## TASK DETAILS
Report the lines of the data below that contain the string "portReset".

## SUPPLIED MATERIAL
-- ==== Sys2Proof/Machine/Drawing.lean ====
section
/-! DEFINITION. SWAP_BUFFERS, DRAW_PIXEL and DRAW_SPRITE, with the sprite decoder, the cache access and the rasteriser
behind them (spec file `45_drawing.md`). -/

namespace Sys2Proof.Machine

/-- The raster of a sprite record: `count` pixels of four bytes R, G, B, A from the ROM address `a` on, in row-major order
(rules R184, R185, R190). -/
def readRaster (rom : List Byte) : (count a : Nat) → Except CoreFault (List Word)
  | 0, _ => .ok []
  | count + 1, a => do
    let p ← romRead32 rom a
    let ps ← readRaster rom count (a + 4)
    return p :: ps

/-- `DecodeSprite(a)` (rule R185). -/
def decodeSprite (rom : List Byte) (a : Nat) : Except CoreFault Sprite := do
  let w ← romRead16 rom a
  let h ← romRead16 rom (a + 2)
  let px ← readRaster rom (w.toNat * h.toNat) (a + 4)
  return { w := w, h := h, px := px }

/-- `GetSprite(a)`: the image, and the state with the image in the cache (rule R186). A hit does not read the ROM; a decode
that faults inserts nothing. -/
def State.getSprite (s : State) (a : Word) : Except CoreFault (Sprite × State) :=
  match s.cached a with
  | some img => .ok (img, s)
  | none => do
    let img ← decodeSprite s.rom a.toNat
    return (img, s.cacheSprite a img)

/-- The writes of `Blit` from pixel number `k` on, where pixel number `k = j*w + i` of the row-major raster is column
`k mod w` of row `k div w`: each pixel wraps at the surface's edges by itself, and a later pixel overwrites an earlier one
(rule R187). -/
def State.blitFrom (px0 py0 w : Nat) : (k : Nat) → List Word → State → State
  | _, [], s => s
  | k, p :: ps, s =>
    State.blitFrom px0 py0 w (k + 1) ps
      (s.plotBack ((px0 + k % w) % s.cfg.fbWidth) ((py0 + k / w) % s.cfg.fbHeight) p)

/-- `Blit(px0, py0, (w, h, px))` (rule R187). -/
def State.blit (s : State) (px0 py0 : Nat) (img : Sprite) : State := State.blitFrom px0 py0 img.w.toNat 0 img.px s

/-- SWAP_BUFFERS: exchange the roles of the surfaces; no pixel is touched (rule R180). -/
def execSwapBuffers (s : State) : StepOutcome :=
  s.complete (.ok ({ s with current := 1 - s.current }.fallThrough 1))

/-- DRAW_PIXEL: plot one pixel of the back surface (rule R181). -/
def execDrawPixel (xReg yReg : Byte) (color : Word) (s : State) : StepOutcome :=
  s.complete do
    let a ← regIndex xReg
    let b ← regIndex yReg
    return (s.plotBack (s.column a) (s.row b) color).fallThrough 7

/-- DRAW_SPRITE: decode and cache the sprite if it is absent, then blit it onto the back surface (rule R188). -/
def execDrawSprite (xReg yReg : Byte) (romAddr : Word) (s : State) : StepOutcome :=
  s.complete do
    let a ← regIndex xReg
    let b ← regIndex yReg
    let (img, t) ← s.getSprite romAddr
    return (t.blit (s.column a) (s.row b) img).fallThrough 7

end Sys2Proof.Machine
end

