-- ==== Sys2Proof/Machine/HostPort.lean ====
section
/-! DEFINITION. The interface between the core and its host: the seven indivisible transactions (spec rules R238 to R246) and
the answer `cont` of a step (rules R120, R241). -/

namespace Sys2Proof.Machine

/-! ## What the host reads (rules R120, R200, R242 to R245) -/

/-- The code of `fault_cause`: 0 for none, else the fault's code (rule R200). -/
def faultCode : Option CoreFault → Nat
  | none => 0
  | some .romFault => 1
  | some .memoryFault => 2
  | some .registerFault => 3
  | some .stackFault => 4
  | some .arithmeticFault => 5

/-- The answer `cont` that a step of `s` gives: true exactly when an instruction is executed and the core still runs after
it, so false for each of the three kinds of stop: end of ROM, HALT, fault (rule R120). -/
def State.cont (s : State) : Bool :=
  match s.fetch with
  | .stopped | .truncated => false
  | .instr _ =>
    match step s with
    | .next t => decide (t.status = .run)
    | .fault _ | .refused _ => false

/-! ## The transactions -/

/-- The core together with the bookkeeping of its host port, which no instruction sees (log entry 4). -/
structure Session where
  /-- The core. -/
  core : State
  /-- How many console events the host has taken since Reset (rule R244). -/
  taken : Nat
  /-- LoadRom is still allowed: Reset has happened, and neither LoadRom nor Step since (rule R240). -/
  loadOpen : Bool
  deriving DecidableEq, Repr

/-- A transaction with its arguments (rule R238). -/
inductive Transaction where
  | reset
  | loadRom (bytes : List Byte)
  | step
  | presentIndex
  | readPixel (surface : Fin 2) (px py : Nat)
  | consoleTake
  | status
  deriving DecidableEq, Repr

/-- What a transaction answers. -/
inductive Reply where
  /-- Reset and LoadRom answer nothing. -/
  | done
  /-- Step: whether execution may continue. -/
  | cont (c : Bool)
  /-- PresentIndex: the surface to present. -/
  | surface (k : Fin 2)
  /-- ReadPixel. -/
  | pixel (c : Word)
  /-- ConsoleTake. -/
  | events (es : List ConsoleEvent)
  /-- Status: `status`, the code of `fault_cause`, `pc`. -/
  | status (st : Status) (cause : Nat) (pc : Word)
  deriving DecidableEq, Repr

/-- The outcome of a transaction. -/
abbrev PortOutcome := Host.Outcome (Session × Reply) Fault Refusal

/-- `Reset()`: every piece of state at its reset value, an empty ROM, nothing to take; the parameters stay (rules R230, R233,
R239). -/
def portReset (p : Session) : PortOutcome :=
  .next ({ core := State.resetWith p.core.cfg, taken := 0, loadOpen := true }, .done)

/-- `LoadRom(bytes)`: once per run, after Reset and before the first Step, at most 2^32 bytes (rule R240). -/
def portLoadRom (bytes : List Byte) (p : Session) : PortOutcome :=
  if p.loadOpen = false then .refused .loadRomOutOfOrder
  else if bytes.length > maxRomSize then .refused .romTooLong
  else .next ({ p with core := { p.core with rom := bytes }, loadOpen := false }, .done)

/-- `Step() -> cont` (rule R241). -/
def portStep (p : Session) : PortOutcome :=
  match step p.core with
  | .next t => .next ({ p with core := t, loadOpen := false }, .cont p.core.cont)
  | .fault f => .fault f
  | .refused r => .refused r

/-- `PresentIndex() -> s` (rule R242). -/
def portPresentIndex (p : Session) : PortOutcome := .next (p, .surface p.core.current)

/-- `ReadPixel(s, px, py) -> c`, for a pixel of the surface (rule R243). -/
def portReadPixel (k : Fin 2) (px py : Nat) (p : Session) : PortOutcome :=
  if px < p.core.cfg.fbWidth ∧ py < p.core.cfg.fbHeight then .next (p, .pixel (p.core.pixel k px py))
  else .refused .pixelOutsideSurface

/-- `ConsoleTake() -> events`: the events appended since the last take, in order (rule R244). -/
def portConsoleTake (p : Session) : PortOutcome :=
  .next ({ p with taken := p.core.console.length }, .events (p.core.console.drop p.taken))

/-- `Status() -> (status, fault_cause, pc)` (rule R245). -/
def portStatus (p : Session) : PortOutcome :=
  .next (p, .status p.core.status (faultCode p.core.faultCause) p.core.pc)

/-- One transaction. -/
def transact (x : Transaction) (p : Session) : PortOutcome :=
  match x with
  | .reset => portReset p
  | .loadRom bytes => portLoadRom bytes p
  | .step => portStep p
  | .presentIndex => portPresentIndex p
  | .readPixel k px py => portReadPixel k px py p
  | .consoleTake => portConsoleTake p
  | .status => portStatus p

end Sys2Proof.Machine
end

## ANSWER BOX
def portReset (p : Session) : PortOutcome :=
  | .reset => portReset p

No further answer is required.